This weekend, I decided to branch out from the usual and just have a low key weekend; I didn’t go to some of the socials, basically just lay low. Everything was going great, until I got the dreaded phone call: no one could locate one of my friends. There goes my stress-free, uneventful weekend. Calls had to be made, Uber’s ordered, etc. Now, many may be wondering, “If you weren’t even out with them, why are you the one who has to be in charge and find her?” Well, somehow, some way, I became the “mom” of the friend group.
There’s always one mom in every friend group. She’s the maker of soup when sick, the shoulder to cry on when life gets rough, your biggest cheerleader when everything goes right, yet still your friend so you can talk about a few more “touchy” or “inappropriate” subjects than you can with your actual mom.
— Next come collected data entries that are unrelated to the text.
-- ==== Sys2Proof/Machine/NmcOps.lean ====
section
/-! DEFINITION. Operations on the jobs of the near-memory cores: their accesses to the store (R182, R224, R228), the ends and
restarts of jobs (R176, R182, R192), the context that owns a core's stations (R177), the replies of port requests (R169), and the
device's own accesses to host queues (R173, R176). -/

namespace Sys2Proof.Machine

open Sys2Proof

/-! ### Jobs by context -/

def jobKey (core : Fin 16) (ctx : Fin 8) : Nat := core.val * 8 + ctx.val

def jobAt (s : State) (k : Nat) : Option Job := (s.nmc.jobs.find? (·.1 == k)).map (·.2)

def modJob (k : Nat) (f : Job → Job) (s : State) : State :=
  s.modNmc fun n => { n with jobs := n.jobs.map fun e => if e.1 = k then (e.1, f e.2) else e }

def modBody (k : Nat) (f : Body → Body) (s : State) : State := modJob k (fun j => { j with b := f j.b }) s

/-- A job makes progress (R182 cause 0x08). -/
def progress (k : Nat) (s : State) : State := modJob k (fun j => { j with progressAt := now s }) s

def descWord (j : Job) (i : Nat) : Word := wordAt j.desc i
def prioOf (j : Job) : Nat := fld (descWord j 0) 55 52

/-- Interrupt vector of a host queue: the window's MSI-X vector is signalled (R338). -/
def signal (win : Fin 64) (vec : BitVec 8) (s : State) : State :=
  emit (.msix win vec) (s.modHp fun h => { h with
    msix := if h.msix.contains (win.val * 256 + vec.toNat) then h.msix else h.msix ++ [win.val * 256 + vec.toNat] })

/-! ### Accesses (R228) -/

/-- The kind that a request's op names (Table 05-2). -/
def kindOfOp (op : BitVec 6) : ReqKind :=
  if op = 0x02 then .store else if op = 0x03 then .storePart else if op = 0x04 then .codedWrite else if op = 0x08 then .atomic else .load

/-- Does a request for an FDN end at this device's own slices? -/
def isHere (s : State) (f : BitVec 16) : Bool := f == servedFdn s || f == ownFdn s

/-- Send an access of a context's engine: to this device's slice, or to the home; a status of step 2 answers it at once. The job's
accesses are one request of many lines (R29). DESIGN CHOICE, unsafe (log 6): the frame list and the leaf entries hold no incarnation,
and the manual does not say which one a job's access carries; here it is the extent's present one, so step 4 of admission never fails
for a job at its own device. -/
def sendAccess (core : Fin 16) (ctx : Fin 8) (a : Access) (s : State) : State :=
  let r := { a.req with
    ing := .nmc core ctx, tag := BitVec.ofNat 16 a.id, src := ownFdn s
    multi := (jobAt s (jobKey core ctx)).map fun j => 2 * j.no + 1 }
  match routeFor s (fdnOf r.gsa) with
  | .inl st => jobAnswered core ctx a.id st 0 [] s
  | .inr f =>
    if isHere s f then arrive (kindOfOp r.op) { r with inc := (extDesc s (extOf (addr s r.gsa))).inc } s
    else (sendReq (.station core ctx a.id) r s).2

/-- The answer an observer already has, if any. -/
def rxOf (j : Job) (who : Nat) (key : RxKey) : Option Rx := j.rx.find? fun x => x.who == who && decide (x.key = key)

/-- Ask for something: the answer if it is there; otherwise the access is issued unless it is outstanding (R228). -/
def ask (core : Fin 16) (ctx : Fin 8) (who : Nat) (g : Word) (r : Req) (va : Word) (s : State) : Option Rx × State :=
  let k := jobKey core ctx
  match jobAt s k with
  | none => (none, s)
  | some j =>
    match rxOf j who (.gsa g) with
    | some x => (some x, s)
    | none =>
      if j.reads.any (fun a => a.who == who && decide (a.key = .gsa g)) then (none, s)
      else
        let id := s.nmc.nextRead
        let a : Access := { id := id, who := who, key := .gsa g, req := { r with gsa := g }, va := va }
        let s := modJob k (fun j => { j with reads := j.reads ++ [a] }) (s.modNmc fun n => { n with nextRead := (id + 1) % 65536 })
        let s := sendAccess core ctx a s
        ((jobAt s k).bind fun j => rxOf j who (.gsa g), s)

/-- An observer has used its answers. -/
def doneWith (k who : Nat) (s : State) : State := modJob k (fun j => { j with rx := j.rx.filter (·.who != who) }) s

/-- Retry the accesses to an address whose hint has passed (R182, R318). -/
def retryAccess (core : Fin 16) (ctx : Fin 8) (g : Word) (s : State) : State :=
  let k := jobKey core ctx
  match jobAt s k with
  | none => s
  | some j =>
    (j.reads.filter fun a => decide (a.key = .gsa g) && a.retryAt.isSome).foldl (fun s a =>
      let s := reach (a.retryAt.getD 0) s
      sendAccess core ctx a (modJob k (fun j => { j with
        reads := j.reads.map fun x => if x.id = a.id then { x with retryAt := none } else x }) s)) s


/-! ### The device's own accesses to host queues (R173, R176, R325, R386) -/

/-- The answer to the own access with this tag; it is sent if it is not under way. -/
def ownAsk (tag : Nat) (k : ReqKind) (r : Req) (s : State) : Option (Status × List Byte) × State :=
  let t := BitVec.ofNat 16 tag
  let pick (s : State) : Option (Status × List Byte) × State :=
    match s.home.ownAns.find? (·.1 == t) with
    | some a => (some a.2, s.modHome fun h => { h with ownAns := h.ownAns.filter (·.1 != t) })
    | none => (none, s)
  let (a, s) := pick s
  match a with
  | some x => (some x, s)
  | none =>
    if s.home.waiting.any (fun p => decide (p.r.ing = .record) && p.r.tag == t) then (none, s)
    else pick (arrive k { r with ing := .record, tag := t, src := ownFdn s, inc := (extDesc s (extOf (addr s r.gsa))).inc } s)

/-- A write of words at a store offset on this device, under an IID. -/
def wordsWrite (s : State) (iid : BitVec 16) (off : Nat) (ws : List Word) : Req :=
  let o := off % 128
  let bs := bytesOfWords ws
  { op := 0x03, iid := iid, gsa := mkGsa (servedFdn s) (off - o), plen := 144
    payload := bytesOfNat 16 ((2 ^ bs.length - 1) * 2 ^ o) ++ List.replicate o 0 ++ bs ++ List.replicate (128 - o - bs.length) 0 }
And all of that is fine and dandy. Anyone who becomes the Mom has always had more of a motherly, caring nature, so that part comes naturally to us and is all good. However, the Mom is also the caretaker of the drunken stupor the rest of the friends fall into every weekend. And that’s where things get dicey.
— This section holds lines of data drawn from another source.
/-- A valid entry of level `l` breaks R317; `shift` is the lowest virtual address bit of the level. The r, w and x of a pointer are not
marked zero in Table 14-4, and rights are checked against the leaf alone (R319). -/
def entReserved (l shift : Nat) (e : Word) : Bool :=
  let leaf := bitOf e 14
  let kind := fld e 10 9
  let next := if l = 2 then 256 else 4096
  if leaf then
    decide (l = 0 ∨ 1 < kind ∨ fld e 6 0 ≠ 0) ||
      (if kind = 0 then decide (fld e 8 7 ≠ 0) || decide (fld e 63 16 * 65536 % 2 ^ shift ≠ 0)
       else bitOf e 12 || bitOf e 11 || decide (fld e 63 52 ≠ 0) || decide (fld e 51 16 * 65536 % 2 ^ shift ≠ 0))
  else
    decide (l = 3 ∨ kind ≠ 0 ∨ fld e 8 7 ≠ 0 ∨ fld e 6 0 ≠ 0 ∨ fld e 63 56 ≠ 0) || decide (fld e 55 16 * 256 % next ≠ 0)

/-- A leaf as a cache entry (Table 14-5). -/
def xentOf (asid : BitVec 16) (va : Word) (shift : Nat) (e : Word) : Xent :=
  { asid := asid, va := va.toNat / 2 ^ shift * 2 ^ shift, size := if shift = 16 then 0 else if shift = 21 then 1 else 2
    r := bitOf e 13, w := bitOf e 12, x := bitOf e 11, host := decide (fld e 10 9 = 1), port := Fin.ofNat 4 (fld e 8 7)
    target := if fld e 10 9 = 1 then put 16 (fld e 51 16) else put 16 (fld e 63 16) }

/-- What a walk found. -/
inductive Walk where
  | leaf (x : Xent)
  | fault
  | wait
  | bad (cause : Nat) (st : Status)
  deriving DecidableEq, Repr

/-- Walk from a table at a store offset, level by level; each line is a LOAD under the ASID record's IID (R318). -/
def walkFrom (core : Fin 16) (ctx : Fin 8) (who : Nat) (rec : AsidRec) (asid : BitVec 16) (va : Word) :
    List (Nat × Nat × Nat) → Nat → State → Walk × State
  | [], _, s => (.bad 6 .malformed, s)
  | (l, shift, n) :: ls, table, s =>
    let a := table + 8 * (va.toNat / 2 ^ shift % n)
    let g := mkGsa (servedFdn s) (a / 128 * 128)
    let (x, s) := ask core ctx (16 + who) g { op := 0x01, iid := rec.iid } va s
    match x with
    | none => (.wait, s)
    | some x =>
      if x.st = .poison then (.bad 4 .poison, s)
      else if x.st ≠ .ok then (.bad 6 x.st, s)
      else
        let e := wordOfBytes ((x.data.drop (a % 128)).take 8)
        if !bitOf e 15 then (.fault, s)
        else if entReserved l shift e then (.bad 6 .malformed, s)
        else if bitOf e 14 then (.leaf (xentOf asid va shift e), s)
        else walkFrom core ctx who rec asid va ls (fld e 55 16 * 256) s

def walkLevels : List (Nat × Nat × Nat) := [(0, 39, 512), (1, 30, 512), (2, 21, 512), (3, 16, 32)]

def Xent.pageSize (x : Xent) : Nat := if x.size = 0 then 65536 else if x.size = 1 then 2 ^ 21 else 2 ^ 30

def Xent.covers (x : Xent) (asid : BitVec 16) (va : Word) : Bool :=
  x.asid == asid && decide (x.va ≤ va.toNat) && decide (va.toNat < x.va + x.pageSize)

/-- The target of an address under a translation, when its right is there (R319). -/
def Xent.reach (x : Xent) (k : Acc) (va : Word) : Xl :=
  if (match k with | .r => x.r | .w => x.w | .x => x.x) then
    let t := x.target + BitVec.ofNat 64 (va.toNat - x.va)
    if x.host then .host x.port (t.setWidth 52) else .store t
  else .denied

/-- A walk met an invalid entry: a fault record, or one more access kind on the live record of the 64 KiB page (R324, R326). -/
def pageFault (core : Fin 16) (ctx : Fin 8) (rec : AsidRec) (asid : BitVec 16) (va : Word) (k : Acc) (s : State) : State :=
  let same (f : LiveFault) : Bool := f.core == core && f.ctx == ctx && decide (f.va.toNat / 65536 = va.toNat / 65536)
  let add (f : LiveFault) : LiveFault :=
    { f with r := f.r || decide (k = .r), w := f.w || decide (k = .w), x := f.x || decide (k = .x) }
  match s.xlt.faults.find? same with
  | some f =>
    let s := s.modXlt fun x => { x with faults := x.faults.map fun f => if same f then add f else f }
    if add f = f then s else rewriteFq (add f) asid s
  | none =>
    let id := s.xlt.nextFault
    let j := (jobAt s (jobKey core ctx)).getD {}
    let f := add { id := id, core := core, ctx := ctx, asid := asid, va := va }
    let s := s.modXlt fun x => { x with nextFault := id + 1, faults := x.faults ++ [f] }
    postFq { q := rec.fq, fault := some id, words := [
      put 56 1 ||| put 32 asid.toNat ||| id.setWidth 64,
      put 0 (va.toNat % 2 ^ 48), put 48 j.tag.toNat ||| put 40 j.pair ||| put 36 core.val ||| put 33 ctx.val,
      BitVec.ofNat 64 (now s)] } s

/-- The resident window (Table 14-1). -/
def rsWindow : Nat := 0xFF0000000000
Listen, my friends are amazing. I love them to pieces and I honestly don’t know where I’d be without them. But, like any other human, they have their faults, one of them being getting plastered frequently. Like once or twice a weekend frequently. And, as their Mom, I’m the one who ends up taking care of them. Every. Weekend. It’s become a super frustrating, unenjoyable routine. When I go out with them, I have to babysit and watch like a hawk to make sure nothing goes wrong. Each week, I am prepared for the worst, but always hoping for the best. Usually we end up in the middle; no one is throwing up but they’re still pretty difficult. I know this sounds like it’s no fun, and believe me, it isn’t, but there is most definitely a silver lining that shines through the dark cloud that is being the Mom.
First benefit is easily the guilt your friend feels that follows after one of those horrible nights. She spoils you like CRAZY. She buys you food, maybe does your laundry, anything you want done is going to happen. However, that doesn’t last forever. Once they realize you’ll take care of them and love them despite their debaucheries, they start to lose the appreciation. So enjoy that while it lasts, fellow Mom’s. Next, I have such an increased appreciation for my (biological) mom. If I was half as difficult as my friends can get, she deserves an award. If I ever was as difficult as my friends, then mom, I AM SO SO SORRY. Being a mom is such hard work, and I am so appreciative now of everything she’s done. Another plus is I have become so much more responsible and put together. I mean, I have to be so I can take care of them. But it now translates to every part of my life, which is so great. The final benefit is my friends are easily the best form of birth control known to man. If that’s how difficult kids can be (minus the alcohol), I literally want no part of it until I am around 35, when hopefully I have more patience. Heck, I don’t even know if I want kids anymore. So no worries in that part of my life without a doubt.
Being the Mom is really hard work. It’s stressful, frustrating, and can really just plain suck at times. Despite all that, I wouldn’t trade it for anything. Being there for my friends gives me so much fulfillment in my life. But you know, if they maybe needed less care-taking, I wouldn’t be opposed to that in the slightest. The ball is in your court, ladies.